### Required action
The data below holds the lines to copy: everything from the line containing "def State.lossDue (s" to the line containing "l with lastAt", both ends included, set down exactly.
** Available data follows **
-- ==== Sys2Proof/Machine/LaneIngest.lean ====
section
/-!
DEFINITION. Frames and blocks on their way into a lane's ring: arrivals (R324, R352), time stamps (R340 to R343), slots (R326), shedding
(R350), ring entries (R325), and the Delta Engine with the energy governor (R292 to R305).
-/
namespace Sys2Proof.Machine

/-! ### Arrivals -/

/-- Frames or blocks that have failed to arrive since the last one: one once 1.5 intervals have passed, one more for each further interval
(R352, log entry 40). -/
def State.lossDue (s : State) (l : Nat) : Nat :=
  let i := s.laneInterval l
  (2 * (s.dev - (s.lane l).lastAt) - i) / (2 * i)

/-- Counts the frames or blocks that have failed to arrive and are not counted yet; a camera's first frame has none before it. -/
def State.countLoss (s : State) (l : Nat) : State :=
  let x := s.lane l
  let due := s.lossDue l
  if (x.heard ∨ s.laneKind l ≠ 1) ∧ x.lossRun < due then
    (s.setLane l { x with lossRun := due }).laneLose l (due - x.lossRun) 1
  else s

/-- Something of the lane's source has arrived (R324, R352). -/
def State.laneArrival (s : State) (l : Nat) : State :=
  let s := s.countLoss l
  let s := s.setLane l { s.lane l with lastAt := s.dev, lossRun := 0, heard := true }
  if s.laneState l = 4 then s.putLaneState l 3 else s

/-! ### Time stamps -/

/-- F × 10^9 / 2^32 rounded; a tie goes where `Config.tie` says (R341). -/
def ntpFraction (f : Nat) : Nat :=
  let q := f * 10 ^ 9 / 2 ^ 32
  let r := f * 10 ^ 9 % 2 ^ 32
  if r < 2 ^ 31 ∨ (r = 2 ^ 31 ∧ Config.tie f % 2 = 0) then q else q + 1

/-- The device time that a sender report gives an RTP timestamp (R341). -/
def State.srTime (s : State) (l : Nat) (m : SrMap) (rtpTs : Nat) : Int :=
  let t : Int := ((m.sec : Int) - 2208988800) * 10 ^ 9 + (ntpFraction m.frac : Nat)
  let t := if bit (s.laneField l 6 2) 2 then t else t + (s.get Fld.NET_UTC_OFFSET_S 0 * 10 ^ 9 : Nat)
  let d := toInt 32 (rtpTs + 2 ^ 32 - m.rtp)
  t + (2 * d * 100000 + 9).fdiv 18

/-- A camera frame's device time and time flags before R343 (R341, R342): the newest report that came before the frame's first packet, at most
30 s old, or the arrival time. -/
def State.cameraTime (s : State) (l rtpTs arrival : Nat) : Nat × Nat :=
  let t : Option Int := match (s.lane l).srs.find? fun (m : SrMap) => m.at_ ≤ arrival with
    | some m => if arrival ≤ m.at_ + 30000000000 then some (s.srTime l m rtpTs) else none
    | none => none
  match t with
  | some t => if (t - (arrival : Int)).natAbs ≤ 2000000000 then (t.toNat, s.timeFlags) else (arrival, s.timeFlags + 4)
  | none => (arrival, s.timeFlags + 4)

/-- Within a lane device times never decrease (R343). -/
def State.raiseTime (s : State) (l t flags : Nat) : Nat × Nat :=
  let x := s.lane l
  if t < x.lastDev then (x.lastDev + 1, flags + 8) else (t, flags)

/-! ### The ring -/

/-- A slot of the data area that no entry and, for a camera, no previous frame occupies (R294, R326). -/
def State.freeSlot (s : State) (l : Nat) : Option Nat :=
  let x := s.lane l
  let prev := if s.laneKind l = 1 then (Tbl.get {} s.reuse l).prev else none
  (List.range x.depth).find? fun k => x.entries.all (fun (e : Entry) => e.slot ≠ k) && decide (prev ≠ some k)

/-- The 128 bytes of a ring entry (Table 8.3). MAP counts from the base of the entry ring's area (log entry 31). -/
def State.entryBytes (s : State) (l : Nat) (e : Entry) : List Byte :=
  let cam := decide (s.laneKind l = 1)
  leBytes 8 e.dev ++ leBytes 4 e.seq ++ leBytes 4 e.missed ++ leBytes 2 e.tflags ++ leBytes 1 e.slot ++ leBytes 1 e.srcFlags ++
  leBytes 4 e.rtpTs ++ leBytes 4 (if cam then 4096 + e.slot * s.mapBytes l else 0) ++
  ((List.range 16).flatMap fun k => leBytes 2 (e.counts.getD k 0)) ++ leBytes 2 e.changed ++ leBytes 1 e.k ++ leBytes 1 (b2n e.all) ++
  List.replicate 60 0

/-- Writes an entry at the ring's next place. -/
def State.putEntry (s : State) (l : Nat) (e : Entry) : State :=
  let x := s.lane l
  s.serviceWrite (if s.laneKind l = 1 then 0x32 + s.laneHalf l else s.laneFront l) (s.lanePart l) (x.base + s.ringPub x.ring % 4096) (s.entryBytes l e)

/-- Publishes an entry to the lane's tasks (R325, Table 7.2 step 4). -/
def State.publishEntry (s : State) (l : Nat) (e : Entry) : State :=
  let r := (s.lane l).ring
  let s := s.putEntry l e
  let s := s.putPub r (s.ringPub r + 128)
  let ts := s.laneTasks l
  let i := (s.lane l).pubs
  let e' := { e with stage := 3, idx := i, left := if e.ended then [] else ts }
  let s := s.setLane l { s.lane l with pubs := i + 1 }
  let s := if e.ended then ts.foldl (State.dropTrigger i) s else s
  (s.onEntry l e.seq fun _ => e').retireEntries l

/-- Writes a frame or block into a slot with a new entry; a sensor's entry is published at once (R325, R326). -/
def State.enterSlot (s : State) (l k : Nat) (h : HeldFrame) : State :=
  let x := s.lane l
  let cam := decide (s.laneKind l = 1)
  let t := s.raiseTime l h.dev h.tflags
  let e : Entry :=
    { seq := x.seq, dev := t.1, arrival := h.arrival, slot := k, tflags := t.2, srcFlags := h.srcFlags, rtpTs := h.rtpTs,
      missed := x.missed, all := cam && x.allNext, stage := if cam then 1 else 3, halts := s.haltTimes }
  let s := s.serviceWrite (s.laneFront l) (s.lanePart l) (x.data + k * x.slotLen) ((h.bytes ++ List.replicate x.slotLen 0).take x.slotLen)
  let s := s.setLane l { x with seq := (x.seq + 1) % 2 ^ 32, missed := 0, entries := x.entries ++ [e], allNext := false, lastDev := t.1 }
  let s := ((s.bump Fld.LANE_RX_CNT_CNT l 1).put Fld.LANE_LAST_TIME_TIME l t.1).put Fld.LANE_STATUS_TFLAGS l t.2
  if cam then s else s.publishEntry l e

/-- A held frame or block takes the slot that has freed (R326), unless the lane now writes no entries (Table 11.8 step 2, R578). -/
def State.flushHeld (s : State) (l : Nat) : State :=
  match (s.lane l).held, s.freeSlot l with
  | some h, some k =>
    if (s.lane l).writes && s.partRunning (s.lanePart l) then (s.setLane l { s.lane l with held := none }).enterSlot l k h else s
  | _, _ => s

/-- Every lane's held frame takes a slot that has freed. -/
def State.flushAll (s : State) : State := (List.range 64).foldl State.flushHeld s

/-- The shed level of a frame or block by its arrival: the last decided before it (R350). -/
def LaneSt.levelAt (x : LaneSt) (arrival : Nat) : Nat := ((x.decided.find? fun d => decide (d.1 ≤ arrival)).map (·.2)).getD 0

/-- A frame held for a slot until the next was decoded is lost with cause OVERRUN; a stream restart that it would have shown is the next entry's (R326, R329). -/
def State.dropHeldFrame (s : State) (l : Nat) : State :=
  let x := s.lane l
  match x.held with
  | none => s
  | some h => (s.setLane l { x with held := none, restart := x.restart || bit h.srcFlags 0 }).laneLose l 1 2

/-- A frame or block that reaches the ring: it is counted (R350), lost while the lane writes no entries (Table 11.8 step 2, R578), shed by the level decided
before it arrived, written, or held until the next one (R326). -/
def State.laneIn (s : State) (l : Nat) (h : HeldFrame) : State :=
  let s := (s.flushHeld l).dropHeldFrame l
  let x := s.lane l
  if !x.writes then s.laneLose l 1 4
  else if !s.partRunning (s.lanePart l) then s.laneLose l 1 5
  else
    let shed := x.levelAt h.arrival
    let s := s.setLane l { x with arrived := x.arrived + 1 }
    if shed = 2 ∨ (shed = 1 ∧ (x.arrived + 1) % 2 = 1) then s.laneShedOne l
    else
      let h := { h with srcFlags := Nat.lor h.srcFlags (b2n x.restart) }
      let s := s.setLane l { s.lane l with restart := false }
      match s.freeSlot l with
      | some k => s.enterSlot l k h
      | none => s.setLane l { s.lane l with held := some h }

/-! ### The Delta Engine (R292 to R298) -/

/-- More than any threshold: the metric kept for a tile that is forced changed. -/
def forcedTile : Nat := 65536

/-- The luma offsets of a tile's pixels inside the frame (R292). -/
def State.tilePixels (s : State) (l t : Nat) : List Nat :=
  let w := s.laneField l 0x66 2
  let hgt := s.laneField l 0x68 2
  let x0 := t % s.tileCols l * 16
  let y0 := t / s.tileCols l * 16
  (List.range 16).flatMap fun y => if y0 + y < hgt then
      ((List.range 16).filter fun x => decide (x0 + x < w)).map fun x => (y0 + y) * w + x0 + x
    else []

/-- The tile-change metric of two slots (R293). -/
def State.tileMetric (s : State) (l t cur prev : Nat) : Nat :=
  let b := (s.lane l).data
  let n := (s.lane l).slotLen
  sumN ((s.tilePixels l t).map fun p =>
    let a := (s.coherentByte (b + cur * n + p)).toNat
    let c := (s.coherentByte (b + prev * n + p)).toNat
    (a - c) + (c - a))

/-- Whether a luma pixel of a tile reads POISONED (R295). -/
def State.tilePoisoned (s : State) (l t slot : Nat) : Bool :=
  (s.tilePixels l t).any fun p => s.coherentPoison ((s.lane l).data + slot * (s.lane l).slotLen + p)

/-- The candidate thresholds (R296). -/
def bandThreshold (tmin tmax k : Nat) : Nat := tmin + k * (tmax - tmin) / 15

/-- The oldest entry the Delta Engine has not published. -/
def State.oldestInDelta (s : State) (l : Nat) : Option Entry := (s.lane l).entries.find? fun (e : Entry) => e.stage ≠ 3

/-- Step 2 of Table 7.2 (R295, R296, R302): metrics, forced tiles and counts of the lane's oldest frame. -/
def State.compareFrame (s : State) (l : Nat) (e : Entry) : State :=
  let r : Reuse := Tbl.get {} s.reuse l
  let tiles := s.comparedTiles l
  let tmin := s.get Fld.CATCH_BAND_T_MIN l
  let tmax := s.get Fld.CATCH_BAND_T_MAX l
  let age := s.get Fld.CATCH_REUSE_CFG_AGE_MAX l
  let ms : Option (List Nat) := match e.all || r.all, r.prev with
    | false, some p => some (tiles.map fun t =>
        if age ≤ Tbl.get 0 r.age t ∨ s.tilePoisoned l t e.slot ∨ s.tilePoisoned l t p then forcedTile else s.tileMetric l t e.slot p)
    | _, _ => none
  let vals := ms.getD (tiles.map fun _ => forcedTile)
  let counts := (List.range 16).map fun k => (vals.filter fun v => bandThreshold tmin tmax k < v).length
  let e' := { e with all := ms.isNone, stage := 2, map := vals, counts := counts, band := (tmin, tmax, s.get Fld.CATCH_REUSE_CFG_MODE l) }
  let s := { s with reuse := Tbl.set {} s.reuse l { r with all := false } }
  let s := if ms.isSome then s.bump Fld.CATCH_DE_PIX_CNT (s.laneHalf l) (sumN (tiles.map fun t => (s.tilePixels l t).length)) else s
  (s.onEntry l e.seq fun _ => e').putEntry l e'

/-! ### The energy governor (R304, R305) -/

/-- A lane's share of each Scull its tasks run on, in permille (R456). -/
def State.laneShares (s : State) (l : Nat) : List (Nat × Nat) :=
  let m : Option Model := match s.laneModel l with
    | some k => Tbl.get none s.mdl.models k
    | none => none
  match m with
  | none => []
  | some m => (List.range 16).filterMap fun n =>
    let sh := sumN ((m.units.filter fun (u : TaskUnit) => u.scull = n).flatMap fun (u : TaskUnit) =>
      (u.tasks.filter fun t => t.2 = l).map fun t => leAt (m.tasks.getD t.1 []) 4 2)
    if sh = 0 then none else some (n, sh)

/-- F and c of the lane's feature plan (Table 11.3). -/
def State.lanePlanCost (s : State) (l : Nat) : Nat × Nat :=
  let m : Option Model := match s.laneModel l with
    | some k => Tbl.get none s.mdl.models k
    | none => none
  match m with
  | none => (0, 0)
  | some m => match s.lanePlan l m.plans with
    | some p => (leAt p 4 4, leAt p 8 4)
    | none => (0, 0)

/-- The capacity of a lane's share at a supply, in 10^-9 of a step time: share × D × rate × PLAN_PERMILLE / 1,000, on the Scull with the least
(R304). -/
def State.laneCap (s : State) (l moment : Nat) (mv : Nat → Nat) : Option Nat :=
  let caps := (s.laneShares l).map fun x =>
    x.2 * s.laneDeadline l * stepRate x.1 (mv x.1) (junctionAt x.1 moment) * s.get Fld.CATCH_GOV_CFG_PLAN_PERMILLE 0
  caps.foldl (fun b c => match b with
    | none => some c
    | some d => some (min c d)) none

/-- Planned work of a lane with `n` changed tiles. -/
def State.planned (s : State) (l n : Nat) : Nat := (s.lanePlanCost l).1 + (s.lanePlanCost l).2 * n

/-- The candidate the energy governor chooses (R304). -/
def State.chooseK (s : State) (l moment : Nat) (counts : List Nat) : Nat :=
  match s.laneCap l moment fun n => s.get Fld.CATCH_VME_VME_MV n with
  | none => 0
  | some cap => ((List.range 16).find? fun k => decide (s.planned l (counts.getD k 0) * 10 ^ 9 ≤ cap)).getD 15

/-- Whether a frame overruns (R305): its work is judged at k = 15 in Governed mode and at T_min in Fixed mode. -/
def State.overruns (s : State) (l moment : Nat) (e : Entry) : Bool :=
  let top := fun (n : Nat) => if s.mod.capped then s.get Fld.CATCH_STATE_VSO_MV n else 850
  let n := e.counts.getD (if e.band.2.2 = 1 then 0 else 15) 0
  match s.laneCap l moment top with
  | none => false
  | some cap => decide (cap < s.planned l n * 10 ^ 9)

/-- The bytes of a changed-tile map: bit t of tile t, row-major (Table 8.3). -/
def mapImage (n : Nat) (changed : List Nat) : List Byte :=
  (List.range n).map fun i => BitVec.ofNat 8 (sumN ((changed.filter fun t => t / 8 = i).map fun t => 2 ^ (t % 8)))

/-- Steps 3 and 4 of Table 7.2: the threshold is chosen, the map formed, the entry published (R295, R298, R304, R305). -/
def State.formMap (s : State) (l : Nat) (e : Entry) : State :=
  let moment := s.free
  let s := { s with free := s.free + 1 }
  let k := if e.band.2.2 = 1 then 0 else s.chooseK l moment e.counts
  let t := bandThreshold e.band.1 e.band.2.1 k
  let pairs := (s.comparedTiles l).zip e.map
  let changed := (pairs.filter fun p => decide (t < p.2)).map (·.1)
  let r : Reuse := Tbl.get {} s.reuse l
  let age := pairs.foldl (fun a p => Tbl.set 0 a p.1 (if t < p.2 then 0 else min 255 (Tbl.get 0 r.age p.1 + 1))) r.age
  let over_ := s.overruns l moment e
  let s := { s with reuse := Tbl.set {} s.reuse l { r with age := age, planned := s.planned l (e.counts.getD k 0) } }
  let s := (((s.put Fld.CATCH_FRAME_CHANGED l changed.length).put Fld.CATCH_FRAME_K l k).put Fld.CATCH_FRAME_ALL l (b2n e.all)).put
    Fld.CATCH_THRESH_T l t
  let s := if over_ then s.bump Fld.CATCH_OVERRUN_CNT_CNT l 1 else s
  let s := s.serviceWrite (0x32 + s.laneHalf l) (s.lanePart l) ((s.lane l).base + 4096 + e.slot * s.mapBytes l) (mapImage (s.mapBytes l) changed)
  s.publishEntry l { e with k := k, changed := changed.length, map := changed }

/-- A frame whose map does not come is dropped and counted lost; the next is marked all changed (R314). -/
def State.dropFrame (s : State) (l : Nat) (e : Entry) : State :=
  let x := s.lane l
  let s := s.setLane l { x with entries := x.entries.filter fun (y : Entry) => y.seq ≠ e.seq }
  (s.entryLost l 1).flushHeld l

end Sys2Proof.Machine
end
** End of Available data **
### Result
def State.lossDue (s : State) (l : Nat) : Nat :=
  let i := s.laneInterval l
  (2 * (s.dev - (s.lane l).lastAt) - i) / (2 * i)

/-- Counts the frames or blocks that have failed to arrive and are not counted yet; a camera's first frame has none before it. -/
def State.countLoss (s : State) (l : Nat) : State :=
  let x := s.lane l
  let due := s.lossDue l
  if (x.heard ∨ s.laneKind l ≠ 1) ∧ x.lossRun < due then
    (s.setLane l { x with lossRun := due }).laneLose l (due - x.lossRun) 1
  else s

/-- Something of the lane's source has arrived (R324, R352). -/
def State.laneArrival (s : State) (l : Nat) : State :=
  let s := s.countLoss l
  let s := s.setLane l { s.lane l with lastAt := s.dev, lossRun := 0, heard := true }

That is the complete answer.